-- Opening Marker --

-- ==== Sys2Proof/Machine/Sound.lean ====
section
/-! DEFINITION. The sound unit (R208 to R221): voices, the mix chain, the filter, the delay and the
limiters, up to the output sample of one audio tick. Shifts written >> in the spec are divisions
that round towards minus infinity. -/

namespace Sys2Proof.Machine

/-- A signed value clamped to `n` bits (sat16, sat24, R215). -/
def satS (n : Nat) (x : Int) : Int := max (-(2 : Int) ^ (n - 1)) (min ((2 : Int) ^ (n - 1) - 1) x)

/-- Whether a clamp to `n` bits changes a value. -/
def clips (n : Nat) (x : Int) : Bool := satS n x != x

/-- The sum of two pairs. -/
def Pair.add (a b : Pair) : Pair := ⟨a.l + b.l, a.r + b.r⟩

/-- A function of both channels. -/
def Pair.map (f : Int → Int) (a : Pair) : Pair := ⟨f a.l, f a.r⟩

/-- The largest magnitude of both channels. -/
def Pair.peak (a : Pair) : Nat := max a.l.natAbs a.r.natAbs

/-- A voice table entry as its 16 bytes (R210). -/
def Tenant.voiceEntry (t : Tenant) (e v : Nat) : BitVec 128 :=
  leVec 128 ((List.range 16).map fun i =>
    t.core.ramAt e (0xC000 + 256 * t.fld F.SND_VTAB_VTAB + 16 * v + i))

/-- INC of a voice (R211). -/
def voiceInc (b : BitVec 128) : Nat := (b.extractLsb' 32 13).toNat * 2 ^ ((b.extractLsb' 45 3).toNat + 4)

/-- One step of the noise register (R211). DESIGN CHOICE (log entry 129): bits 7 to 15 become 0 at the first step after
SHORT reads 1. -/
def lfsrStep (short : Bool) (l : Half) : Half :=
  if short then
    let x := l &&& 0x7F
    let x := if x = 0 then 1 else x
    if x.getLsbD 0 then (x >>> 1) ^^^ 0x60 else x >>> 1
  else if l.getLsbD 0 then (l >>> 1) ^^^ 0xB400 else l >>> 1

/-- Whether a PCM voice may read an address (R212). -/
def Geo.pcmReadable (g : Geo) (a : Nat) : Bool :=
  a < 0xE000 || (0x10000 ≤ a && a < 0x12000) || g.isCart a

/-- The PCM position after an advance: the integer part reduced by the loop, and whether the voice
ends (R211). -/
def pcmWrap (loop : Bool) (length ofs i : Nat) : Nat × Bool :=
  if i < length then (i, false)
  else if loop then
    let p := length - (if length ≤ ofs then 0 else ofs)
    (i - ceilDiv (i - length + 1) p * p, false)
  else (i, true)

/-- What an active voice does at a tick: its value, its next state, whether it ends, and whether its
PCM read was void (R211, R212). -/
def voiceStep (g : Geo) (t : Tenant) (e : Nat) (b : BitVec 128) (x : Voice) : Int × Voice × Bool × Bool :=
  let inc := voiceInc b
  let ph := x.ph.toNat + inc
  let ph' : BitVec 24 := BitVec.ofNat 24 ph
  let u : Int := (x.ph.toNat / 65536 : Nat)
  match (b.extractLsb' 0 2).toNat with
  | 0 => (if u < (b.extractLsb' 24 8).toNat then 127 else -127, { x with ph := ph' }, false, false)
  | 1 => (if u < 128 then 2 * u - 128 else 383 - 2 * u, { x with ph := ph' }, false, false)
  | 2 => (if x.lfsr.getLsbD 0 then 127 else -127,
      { x with ph := ph', lfsr := if 2 ^ 24 ≤ ph then lfsrStep (b.getLsbD 4) x.lfsr else x.lfsr }, false, false)
  | _ =>
    let a := x.start + BitVec.ofNat 24 x.i
    let ok := g.pcmReadable a.toNat
    let s : Byte := if ok then (t.readByte g e a).getD 0 else 0
    let p := x.i * 65536 + x.frac.toNat + inc
    let len := (b.extractLsb' 72 16).toNat
    let (i, ends) := pcmWrap (b.getLsbD 3) (if len = 0 then 65536 else len)
      (b.extractLsb' 88 16).toNat (p / 65536)
    (s.toInt, { x with i := i, frac := BitVec.ofNat 16 p, active := x.active && !ends }, ends, !ok)

/-- What the voices of one tick give: the two buses, the voices, the ended ones, the void reads. -/
structure VoiceMix where
  dry : Pair
  fx : Pair
  voices : Store Voice
  ended : Nat
  void : Nat
deriving DecidableEq, Repr

/-- The voice's product panned to both channels (R215). -/
def panned (b : BitVec 128) (s : Int) : Pair :=
  let p := s * ((b.extractLsb' 8 8).toNat : Int)
  let pan : Int := (min 16 (b.extractLsb' 16 5).toNat : Nat)
  ⟨p * (16 - pan) / 16, p * pan / 16⟩

/-- All voices at a tick at cycle `e` (R211, R215). -/
def Tenant.mixVoices (g : Geo) (t : Tenant) (e : Nat) (vs : Store Voice) : VoiceMix :=
  (List.range 16).foldl (fun m v =>
    let x := Store.get Voice.reset m.voices v
    if x.active then
      let b := t.voiceEntry e v
      let (s, x', ends, void) := voiceStep g t e b x
      let p := panned b s
      { dry := m.dry.add p, fx := if b.getLsbD 2 then m.fx.add p else m.fx
        voices := Store.put m.voices v x'
        ended := if ends then m.ended + 2 ^ v else m.ended
        void := if void then m.void + 1 else m.void }
    else m) ⟨⟨0, 0⟩, ⟨0, 0⟩, vs, 0, 0⟩

/-- The pending key changes applied (R213). -/
def Tenant.applyKeys (t : Tenant) (e : Nat) : Store Voice :=
  let s := t.core.snd
  (List.range 16).foldl (fun vs v =>
    let x := Store.get Voice.reset vs v
    let x := if s.keyOff.getLsbD v then { x with active := false } else x
    if s.keyOn.getLsbD v then
      Store.put vs v ⟨true, 0, 0, 0, 1, (t.voiceEntry e v).extractLsb' 48 24⟩
    else if s.keyOff.getLsbD v then Store.put vs v x else vs) s.voices

/-- The gain that brings a peak to the threshold (R218). -/
def limTarget (th p : Nat) : Nat := if p ≤ th then 32768 else th * 32768 / p

/-- A limiter's gain and output for one sample over its window (R218). -/
def limit (th attack release gain : Nat) (x : Pair) (window : List Pair) : Nat × Pair :=
  let tWin := limTarget th (window.foldl (fun m p => max m p.peak) 0)
  let tNow := limTarget th x.peak
  let gain := if tWin < gain then (if attack = 0 then tWin else max tWin (gain - attack))
    else min tWin (gain + release)
  let gain := min gain tNow
  (gain, x.map fun v => satS 16 (v * gain / 32768))

/-- One filter step of a channel: output, y1, y2, and whether a sat24 clamps (R216). -/
def filterStep (on : Bool) (k q : Nat) (y1 y2 x : Int) : Int × Int × Int × Bool :=
  if on then
    let u0 := x - y2 * q / 256
    let u := satS 24 u0
    let a0 := y1 + (u - y1) * k / 65536
    let a := satS 24 a0
    let b0 := y2 + (a - y2) * k / 65536
    let b := satS 24 b0
    (b, a, b, clips 24 u0 || clips 24 a0 || clips 24 b0)
  else (x, x, x, false)

/-- The mixer parameters in use at a tick (R221). -/
structure MixSet where
  mainVol : Nat
  fastVol : Nat
  filtOn : Bool
  k : Nat
  q : Nat
  dlyLen : Nat
  dlyBase : Nat
  dlyFb : Nat
  dlyWet : Nat
  th : Nat
  attack : Nat
  release : Nat
deriving DecidableEq, Repr

/-- TH, and the derived RELEASE, of LIM_TH and LIM_REL (R221). -/
def limTh (limTh : Nat) : Nat := limTh * 128 + 127
def derivedRelease (rel : Nat) : Nat := max 1 (32768 / (240 * 2 ^ rel))

/-- The parameters of set `b` (0 for A, 1 for B), derived or expert (R221). -/
def Tenant.mixSet (t : Tenant) (b : Nat) : MixSet :=
  let expert := t.bit ⟨0x6008 / 4, 1, 1⟩
  { mainVol := t.fld (F.MIX_MAIN_VOL_MAIN_VOL b), fastVol := t.fld (F.MIX_FAST_VOL_FAST_VOL b)
    filtOn := t.bit (F.MIX_RESO_FILT_ON b)
    k := if expert then t.fld (F.MIX_FILT_K_FILT_K b) else t.fld (F.MIX_FILT_CUT_FILT_CUT b) * 256 + 255
    q := if expert then t.fld (F.MIX_FILT_Q_FILT_Q b) else t.fld (F.MIX_RESO_RESO b) * 12
    dlyLen := min 2048 (t.fld (F.MIX_DLY_LEN_DLY_LEN b)), dlyBase := 4 * t.fld (F.MIX_DLY_BASE_DLY_BASE b)
    dlyFb := t.fld (F.MIX_DLY_FB_DLY_FB b), dlyWet := t.fld (F.MIX_DLY_WET_DLY_WET b)
    th := limTh (t.fld (F.MIX_LIM_TH_LIM_TH b))
    attack := if expert then t.fld (F.MIX_ATTACK_ATTACK b) else 683
    release := if expert then t.fld (F.MIX_RELEASE_RELEASE b)
      else derivedRelease (t.fld (F.MIX_LIM_REL_LIM_REL b)) }

/-- A pending set swap takes effect at a tick (R220); DPOS returns to 0 when it changes the delay
line (R217). -/
def Tenant.mixSwap (t : Tenant) : Tenant :=
  if t.bit F.MIX_STATUS_SWAP_PENDING then
    let b := t.bit F.MIX_STATUS_ACTIVE_B
    let o := t.fld (F.MIX_DLY_LEN_DLY_LEN b.toNat)
    let n := t.fld (F.MIX_DLY_LEN_DLY_LEN (!b).toNat)
    let ob := t.fld (F.MIX_DLY_BASE_DLY_BASE b.toNat)
    let nb := t.fld (F.MIX_DLY_BASE_DLY_BASE (!b).toNat)
    let t := (t.setBit F.MIX_STATUS_ACTIVE_B !b).setBit F.MIX_STATUS_SWAP_PENDING false
    if o = n && ob = nb then t
    else { t with core := { t.core with snd := { t.core.snd with dpos := 0 } } }
  else t

/-- The address of byte `i` of delay pair `j` (R217). -/
def delayAddr (base j i : Nat) : Addr := BitVec.ofNat 24 (0xC000 + (base + 4 * j) % 0x2000 + i)

/-- The delay line at a tick at cycle `e` (R217): its return, the tenant with the pair written, and
whether a sat16 clamps. -/
def Tenant.delayStep (g : Geo) (t : Tenant) (e : Nat) (m : MixSet) (fx : Pair) : Pair × Tenant × Bool :=
  if m.dlyLen = 0 then (⟨0, 0⟩, t, false)
  else
    let j := t.core.snd.dpos
    let rd (i : Nat) : Int := (leVec 16 [t.core.ramAt e (delayAddr m.dlyBase j i).toNat,
      t.core.ramAt e (delayAddr m.dlyBase j (i + 1)).toNat]).toInt
    let d : Pair := ⟨rd 0, rd 2⟩
    let n : Pair := fx.add (d.map fun v => v * m.dlyFb / 256)
    let wl := leBytes 2 (BitVec.ofInt 16 (satS 16 n.l))
    let wr := leBytes 2 (BitVec.ofInt 16 (satS 16 n.r))
    let ws := (List.range 4).zip (wl ++ wr) |>.map fun (i, v) => (delayAddr m.dlyBase j i, v)
    let t := t.pokeAll g e ws
    let t := { t with core := { t.core with snd := { t.core.snd with dpos := (j + 1) % m.dlyLen } } }
    (d.map fun v => v * m.dlyWet / 256, t, clips 16 n.l || clips 16 n.r)

/-- The audio tick at cycle `e` (R208): swap, key changes, voices, mix, limiters, one output sample
per path, and the DMA requests of the tick (R247). -/
def Tenant.tickStep (g : Geo) (t : Tenant) (e : Nat) : Tenant :=
  let t := t.mixSwap
  let b := (t.bit F.MIX_STATUS_ACTIVE_B).toNat
  let m := t.mixSet b
  let en := t.bit ⟨0x5008 / 4, 0, 1⟩
  let mixEn := t.bit ⟨0x6008 / 4, 0, 1⟩
  let s := t.core.snd
  let vs := if en then t.applyKeys e else s.voices
  let mix := if en then t.mixVoices g e vs else ⟨⟨0, 0⟩, ⟨0, 0⟩, vs, 0, 0⟩
  let t := { t with core := { t.core with snd := { s with
      voices := mix.voices, keyOn := if en then 0 else s.keyOn, keyOff := if en then 0 else s.keyOff } } }
  let t := if mix.ended = 0 then t else t.hwSet e F.SND_VEND_VEND mix.ended
  let t := (t.countN F.SND_VOICE_ENDS_COUNT ((List.range 16).countP fun v => mix.ended / 2 ^ v % 2 == 1)).countN
    F.SND_PCM_VOID_COUNT mix.void
  let in0 := mix.dry.map fun v => v * m.mainVol / 128
  let inp := in0.map (satS 24)
  let (fl, y1l, y2l, c1) := filterStep m.filtOn m.k m.q s.y1.l s.y2.l inp.l
  let (fr, y1r, y2r, c2) := filterStep m.filtOn m.k m.q s.y1.r s.y2.r inp.r
  let (ret, t, c3) := t.delayStep g e m mix.fx
  let pre0 : Pair := ⟨fl + ret.l, fr + ret.r⟩
  let pre := pre0.map (satS 24)
  let fast0 := mix.dry.map fun v => v * m.fastVol / 128
  let fastPre := fast0.map (satS 24)
  let clip := clips 24 in0.l || clips 24 in0.r || c1 || c2 || c3 || clips 24 pre0.l || clips 24 pre0.r
    || clips 24 fast0.l || clips 24 fast0.r
  let t := if clip then t.count F.MIX_SAT_SAMPLES_COUNT else t
  let g0 := t.fld F.MIX_MAIN_GAIN_GAIN
  let f0 := t.fld F.MIX_FAST_GAIN_GAIN
  let (mg, mo) := match s.pre with
    | x :: _ => if s.pre.length = 49 then limit m.th m.attack m.release g0 x s.pre else (g0, ⟨0, 0⟩)
    | [] => (g0, ⟨0, 0⟩)
  let (fg, fo) := if s.ticks = 0 then (f0, ⟨0, 0⟩)
    else limit m.th m.attack m.release f0 s.fastPre [s.fastPre]
  let t := ((t.setFld F.MIX_MAIN_GAIN_GAIN mg).setFld F.MIX_FAST_GAIN_GAIN fg).setBit F.MIX_STATUS_LIMITING
    (mg < 32768)
  let t := if mixEn && mg < 32768 then t.count F.MIX_LIM_SAMPLES_COUNT else t
  let o : OutSample := if mixEn then ⟨s.ticks, mo, fo⟩ else ⟨s.ticks, ⟨0, 0⟩, ⟨0, 0⟩⟩
  let t := { t with core := { t.core with snd := { t.core.snd with
      y1 := ⟨y1l, y1r⟩, y2 := ⟨y2l, y2r⟩
      pre := (if s.pre.length = 49 then s.pre.drop 1 else s.pre) ++ [pre]
      fastPre := fastPre, ticks := s.ticks + 1, out := t.core.snd.out ++ [o] } } }
  t.dmaEvent 4 e

end Sys2Proof.Machine
end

-- Closing Marker --

**Your assignment**
State how many lines of the listing above hold the word "limTarget", with nothing but the number.

**Result for this task**
3